Die Erfahrung von Julia W. spiegelt die emotionalen Qualen wider, die viele Mamas durchmachen, die nicht stillen können: Sie sehen zwar, dass ihr Flaschenkind glücklich gedeiht, hadern aber mit sich. Julia hätte sich einiges erspart, hätte sie die Dinge damals so entspannt sehen können wie heute.
“Nachdem die Schwangerschaft nicht ganz so verlaufen war, wie erwartet, lief die Geburt meiner Tochter Anna glücklicherweise recht unkompliziert. Doch bereits das erste Anlegen im Kreissaal gestaltete sich nicht so einfach. Die betreuende Hebamme brauchte 20 Minuten dafür und kam ganz schön ins Schwitzen. Ich hatte mich sehr auf das Stillen gefreut, ich wollte für meine Tochter nur das Beste und alles richtig machen.
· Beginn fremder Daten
-- ==== Sys2Proof/Machine/Units.lean ====
section
/-! DEFINITION. Placement of launches (R403-R405), start and save of units (R42, R399, R409-R412), the barrier (R408), gangs
(R413-R415), the sieves' votes (R371-R373), and deadlines (R406, R407). -/

namespace Sys2Proof.Machine

/-! ### Beds and SBM (R403) -/

/-- The beds no launch occupies, lowest first. -/
def unheldBeds (s : State) : List Nat :=
  (List.range 32).filter (fun b => !s.lsc.launches.any (fun x => x.beds.contains b))

/-- An address rounded down to a page of 4 KiB. -/
def pageFloor (a : Nat) : Nat := a / 4096 * 4096
/-- An address rounded up to a page of 4 KiB. -/
def pageCeil (a : Nat) : Nat := (a + 4095) / 4096 * 4096

/-- The virtual base of a launch's SBM region and its bytes, in whole pages (R99); a base that is no multiple of a page
stands as it is (DESIGN CHOICE, unsafe: log 84). -/
def sbmRange (s : State) (x : Launch) : Nat × Nat :=
  match imageOf s x.image with
  | some i => (i.sbmBase, pageCeil (max x.sbmlen ((kindSpan i .sbm).2 - i.sbmBase)))
  | none => (0x40000000, pageCeil x.sbmlen)

/-- The SBM regions in use on a die: offset and length. -/
def sbmUsed (s : State) (d : Nat) : List (Nat × Nat) :=
  s.lsc.launches.flatMap (fun x => (x.sbm.filter (fun r => r.1 = d)).map (fun r => (r.2, (sbmRange s x).2)))

/-- The lowest offset at which len bytes of a die's SBM are free. -/
def sbmFind (s : State) (d len : Nat) : Option Nat :=
  let used := sbmUsed s d
  let ok (o : Nat) : Bool := o + len ≤ 96 * 2 ^ 20 && used.all (fun u => o + len ≤ u.1 || u.1 + u.2 ≤ o)
  ((0 :: used.map (fun u => u.1 + u.2)).filter ok).min?

/-- Stretches of a die's DRAM that are not the LSC's to choose: memory the host allots to jobs, and their counter pages. -/
def allotted (s : State) (die : Nat) : List (Nat × Nat) :=
  let maps := s.lsc.maps.flatMap (·.2) ++ s.lsc.jobs.flatMap (·.map)
  let l := maps.map (fun m => (m.pbase, if m.cmp then (m.len + 127) / 128 * 160 else m.len)) ++
    s.lsc.jobs.map (fun j => (j.jstat, 4096))
  (l.filter (fun x => paDie x.1 = die ∧ paSpace x.1 = 0)).map (fun x => (paOff x.1, x.2))

/-- The lowest page from an offset on at which len bytes of a die's DRAM are the LSC's to choose.
DESIGN CHOICE, safe: log 9. -/
def frameFind (s : State) (die start len : Nat) : Nat :=
  let used := allotted s die
  let ok (o : Nat) : Bool := start ≤ o && used.all (fun u => o + len ≤ u.1 || u.1 + u.2 ≤ o)
  (((start :: used.map (fun u => pageCeil (u.1 + u.2))).filter ok).min?).getD start

/-- A launch holds an SBM region on a die. -/
def Launch.sbmOn (x : Launch) (d : Nat) : Bool := x.sbm.any (fun r => r.1 = d)

/-- A launch that has been placed before keeps its memory. -/
def Launch.loaded (x : Launch) : Bool := x.frames ≠ 0

/-- The beds a launch takes out of a list of free ones; none where it does not fit (R403). -/
def fits (s : State) (x : Launch) (free : List Nat) : Option (List Nat) :=
  let dies := (diesOf x.dmask).filter (fun d => x.sbmOn d || (sbmFind s d (sbmRange s x).2).isSome)
  let cand :=
    if x.spread then dies.filterMap (fun d => (free.filter (fun b => b / 8 = d)).min?)
    else free.filter (fun b => dies.contains (b / 8))
  if x.nbeds ≤ cand.length then some (cand.take x.nbeds) else none

/-! ### The image in memory (R100, R403) -/

/-- The sections that lie in package DRAM. -/
def dramSections (i : Image) : List Section :=
  i.sections.filter (fun x => x.kind == .text || x.kind == .rodata || x.kind == .data)

/-- Page runs, in rising order, that cover ranges; touching ones are one run. -/
def pageRuns (l : List (Nat × Nat)) : List (Nat × Nat) :=
  let sorted := (l.map (fun x => (pageFloor x.1, pageCeil x.2))).insertionSort (fun a b => a.1 ≤ b.1)
  (sorted.foldl (fun (acc : List (Nat × Nat)) x => match acc with
    | y :: r => if x.1 ≤ y.2 then (y.1, max y.2 x.2) :: r else x :: acc
    | [] => [x]) []).reverse

/-- The page runs of the sections in DRAM. -/
def imageRuns (i : Image) : List (Nat × Nat) := pageRuns ((dramSections i).map (fun x => (x.base, x.base + x.size)))

/-- The offset of a virtual address among runs laid end to end. -/
def runOffset : List (Nat × Nat) → Nat → Nat
  | [], _ => 0
  | r :: l, va => if r.1 ≤ va ∧ va < r.2 then va - r.1 else r.2 - r.1 + runOffset l va

/-- The bytes runs cover. -/
def runBytes (l : List (Nat × Nat)) : Nat := (l.map (fun r => r.2 - r.1)).sum

/-- The bytes of an image's program copies. -/
def imageBytes (s : State) (x : Launch) : Nat := match imageOf s x.image with | some i => runBytes (imageRuns i) | none => 0

/-- The physical address of a byte of a launch's program copies. -/
def framePa (x : Launch) (i : Image) (va : Nat) : Nat := x.frames + runOffset (imageRuns i) va

/-- A section's contents written at a physical address. -/
def putSection (s : State) (pa : Nat) (z : Section) : State := { s with mem := wrN s.mem pa (z.bytes.take z.size) }

/-- A launch's program copies are written, once (R100). -/
def loadCopies (s : State) (x : Launch) : State :=
  match imageOf s x.image with
  | none => s
  | some i => (dramSections i).foldl (fun s z => putSection s (framePa x i z.base) z) (zeroRuns s [(x.frames, imageBytes s x)])

/-- A stretch of memory, as it stood in `s0`, written elsewhere, with the errors in its code words. -/
def copyRun (s0 s : State) (a b n : Nat) : State :=
  let inside (p : Nat) : Bool := a ≤ p && p < a + n
  let s1 := zeroRuns s [(b, n)]
  { s1 with
    mem := (s0.mem.filter (fun z => inside z.1)).foldl (fun m z => wr8 m (b + (z.1 - a)) z.2) s1.mem
    ecc := s1.ecc ++ (s0.ecc.filter inside).map (fun p => b + (p - a)) }

/-- A launch's SBM region on a die is written. The rule says that nothing an earlier launch left is seen; what the bytes
outside every section read is open, and the model zeroes them (DESIGN CHOICE, unsafe: log 1). -/
def loadSbm (s : State) (x : Launch) (r : Nat × Nat) : State :=
  match imageOf s x.image with
  | none => s
  | some i =>
    let rg := sbmRange s x
    let pa := paMk s.plat.pkg r.1 1 r.2
    (i.sections.filter (fun z => z.kind == .sbm)).foldl (fun s z => putSection s (pa + (z.base - rg.1)) z) (zeroRuns s [(pa, rg.2)])

/-! ### Extent tables (R247, R248, R432) -/

/-- A mapped stretch, and whether it may be executed. -/
abbrev Seg := MapEnt × Bool

/-- The physical address at which a stretch holds a virtual address. -/
def MapEnt.at_ (m : MapEnt) (va : Nat) : Nat :=
  if m.cmp then m.pbase + 160 * ((va - m.vbase) / 128) else m.pbase + (va - m.vbase)

/-- A stretch clipped to a range. -/
def MapEnt.clip (m : MapEnt) (a b : Nat) : MapEnt :=
  let lo := max a m.vbase
  { m with vbase := lo, len := min b (m.vbase + m.len) - lo, pbase := m.at_ lo }

/-- A stretch of plain memory. -/
def plainEnt (va len pa : Nat) (rd wr : Bool) : MapEnt :=
  { vbase := va, len := len, pbase := pa, rd := rd, wr := wr, abs := false, cmp := false, expt := 0 }

/-- The sections of a launch as one unit sees them: copies in DRAM, its scratchpad, its die's SBM region. -/
def sectionSegs (s : State) (x : Launch) (die core : Nat) : List Seg :=
  match imageOf s x.image with
  | none => []
  | some i =>
    let copies := (dramSections i).map fun z =>
      let a := pageFloor z.base
      (plainEnt a (pageCeil (z.base + z.size) - a) (framePa x i a) true (z.kind == .data), z.kind == .text)
    let rg := sbmRange s x
    let sbm := (x.sbm.filter (fun r => r.1 = die ∧ rg.2 ≠ 0)).map fun r =>
      (plainEnt rg.1 rg.2 (paMk s.plat.pkg die 1 r.2) true true, false)
    copies ++ [(plainEnt i.spadBase (2 ^ 21) (spadPa s.plat.pkg core 0) true true, false)] ++ sbm

/-- Frames that extents with ABS or CMP may have: DRAM, and apertures over DRAM (R248). -/
def dramBacked (s : State) (pa : Nat) : Bool :=
  paSpace pa = 0 ||
    (paSpace pa = 3 && paSpace (tget Aperture.reset (getDie s (paDie pa)).aps (paOff pa / 2 ^ 36)).tgt.toNat = 0)

/-- The memory the host allots to a job, absent and compressed only where it may be (R248). -/
def jobMap (s : State) (job : Nat) : List MapEnt :=
  (match getJob s job with | some j => j.map | none => []).map fun (m : MapEnt) =>
    if dramBacked s m.pbase then m else { m with abs := false, cmp := false }

/-- The part of the job's memory that covers a range, rounded out to pages: to 16 KiB where the frames are compressed,
so that every cut leaves PBASE aligned (DESIGN CHOICE, safe: log 48). The rules give the allotment no permissions: in the model it
carries its own RD and WR, which narrow those of the range (DESIGN CHOICE, unsafe: log 104). -/
def rangeSegs (map : List MapEnt) (a b : Nat) (rd wr : Bool) : List Seg :=
  map.filterMap fun m =>
    let u := if m.cmp then 16384 else 4096
    let lo := if a ≤ m.vbase then m.vbase else m.vbase + (a - m.vbase) / u * u
    let hi := if b ≤ m.vbase then m.vbase else m.vbase + (b - m.vbase + u - 1) / u * u
    let c := m.clip lo hi
    if b ≤ a ∨ c.len = 0 then none else some ({ c with rd := rd && m.rd, wr := wr && m.wr }, false)

/-- Every byte of a range lies in some stretch. -/
def covered (l : List Seg) (a b : Nat) : Bool :=
  let inside (p : Nat) : Bool := l.any (fun m => m.1.vbase ≤ p && p < m.1.vbase + m.1.len)
  b ≤ a || (inside a && l.all (fun m => let e := m.1.vbase + m.1.len; e ≤ a || b ≤ e || inside e))

/-- A word of the argument block, read through what is mapped for the launch. The rules do not say what base and length a
declared range has whose words lie outside the job's mapped memory: it reads 0, an empty range (DESIGN CHOICE, unsafe: log
83). -/
def argWord (s : State) (l : List Seg) (va : Nat) : Nat :=
  match l.find? (fun m => m.1.vbase ≤ va && va < m.1.vbase + m.1.len) with
  | some m => if m.1.cmp then leNat ((List.range 8).map (fun i =>
      ((readTgt s (.blk (m.1.at_ va) ((va - m.1.vbase) % 128 + i) m.1.expt)).getD 0))) else rd64 s.mem (m.1.at_ va)
  | none => 0

/-- Rising numbers without repeats. -/
def risingSet (l : List Nat) : List Nat := (l.insertionSort (· ≤ ·)).dedup

/-- The extent of one stretch between two cuts: the first stretch that covers it gives the frames, and the permissions
are joined (R432); a page of .text is executable and not writable (R248). -/
def cutExtent (l : List Seg) (a b : Nat) : Option Extent :=
  match l.filter (fun m => m.1.vbase ≤ a && b ≤ m.1.vbase + m.1.len) with
  | [] => none
  | m :: r =>
    let ex := m.2 || r.any (·.2)
    some { ps := 0, vbase := a, npg := (b - a) / 4096, rd := m.1.rd || r.any (·.1.rd)
           wr := !ex && (m.1.wr || r.any (·.1.wr)), ex := ex, abs := m.1.abs, cmp := m.1.cmp, expt := m.1.expt, pbase := m.1.at_ a
           serviced := false, requested := false }

/-- Two extents are one in both spaces. -/
def Extent.joins (e f : Extent) : Bool :=
  e.vbase + e.len = f.vbase && e.rd == f.rd && e.wr == f.wr && e.ex == f.ex && e.abs == f.abs && e.cmp == f.cmp &&
    e.expt == f.expt && f.pbase == (if e.cmp then e.pbase + 160 * (e.len / 128) else e.pbase + e.len)

/-- Extents of rising addresses, neighbours joined. -/
def joinExtents (l : List Extent) : List Extent :=
  l.foldr (fun e acc => match acc with
    | f :: r => if e.joins f then { e with npg := e.npg + f.npg } :: r else e :: acc
    | [] => [e]) []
Auch in den weiteren Tagen auf der Wöchnerinnenstation war das Anlegen schwierig, aber mit Hilfe der geduldigen Schwestern klappte es meistens. In der dritten Nacht hatte die Kleine jedoch so viel abgenommen, dass ich zufüttern sollte.
Am nächsten Tag wollten wir endlich nach Hause, doch bei einer Stillprobe zeigte sich, dass Anna selbst nach vierzig Minuten an der Brust praktisch nichts getrunken hatte, obwohl Milch eingeschossen war. Also wurde mir ein Rezept für eine elektrische Milchpumpe in die Hand gedrückt mit der Empfehlung, die Kleine nun bei jeder Fütterung eine halbe Stunde anzulegen – damit sie das Trinken an der Brust nicht verlernt – ihr dann die Flasche zu geben und anschließend noch eine halbe Stunde abzupumpen, damit der Milchfluss nicht abnimmt. Zusammengerechnet also eine Prozedur von eineinhalb Stunden.
Verzweiflung – und keine Kraft mehr
Zu Hause unterstützte mich meine Nachsorgehebamme und machte mir Mut, dass die Kleine mehr und besser an der Brust trinken würde, wenn sie ein bisschen zu Kräften gekommen wäre. Leider änderte sich in den nächsten Tagen und Wochen aber nichts an Annas Trinkverhalten. Wenn ich es schaffte, sie anzulegen, dann nuckelte sie zwar friedlich an meinen Brustwarzen herum – die natürlich längst blutig waren – aber getrunken wurde nur die abgepumpte Milch aus der Flasche.
Meine Kleine hatte alle zwei bis drei Stunden Hunger, demnach blieb mir kaum Zeit zum Ausruhen oder Schlafen, sodass ich nach zwei Wochen nachts nur noch einmal abpumpte. PRE-Milch kam zum Einsatz, und meine Nerven lagen blank. Nach weiteren zwei Wochen war ich nur noch am Heulen. So ging es nicht weiter, ich konnte einfach nicht mehr. Gleichzeitig wollte ich nicht aufgeben, andere Mütter schafften es doch auch, warum ich nicht?
Ich war völlig verzweifelt, körperlich und emotional am Ende. Doch mit dem Stillen aufzuhören kam mir wie Aufgeben und Versagen gleichzeitig vor.
Flaschenkind ging es gut, mir aber nicht
Ich hatte mir das alles anders vorgestellt. Meine Familie redete mir gut zu, dass eine gute Mutter nicht unbedingt eine stillende Mutter sein muss. So wurde Anna nach vier Wochen Stillen zum Flaschenkind, und natürlich ging es ihr sehr gut! Ich dagegen hatte noch Wochen und Monate emotional zu kämpfen: mit mir und meiner Entscheidung abzustillen.
Jedes mal, wenn ich eine stillende Mutter sah oder das Thema angesprochen wurde, war ich den Tränen nahe und hatte das Gefühl, mich verteidigen zu müssen. Keiner machte mir ein schlechtes Gewissen, nur ich selbst.
Manchmal kommt es anders als man denkt!
Im Nachhinein betrachtet, war es für Anna und mich die richtige Entscheidung. Heute sehe ich das damalige Abstillen viel rationaler und völlig entspannt. Meine Tochter hat sich prächtig entwickelt. Es kommt eben nicht immer alles so, wie man es sich vorstellt. Wenn ich ein weiteres Kind bekomme und es dann mit dem Stillen klappt, ist es gut, klappt es nicht, ist es genauso gut.”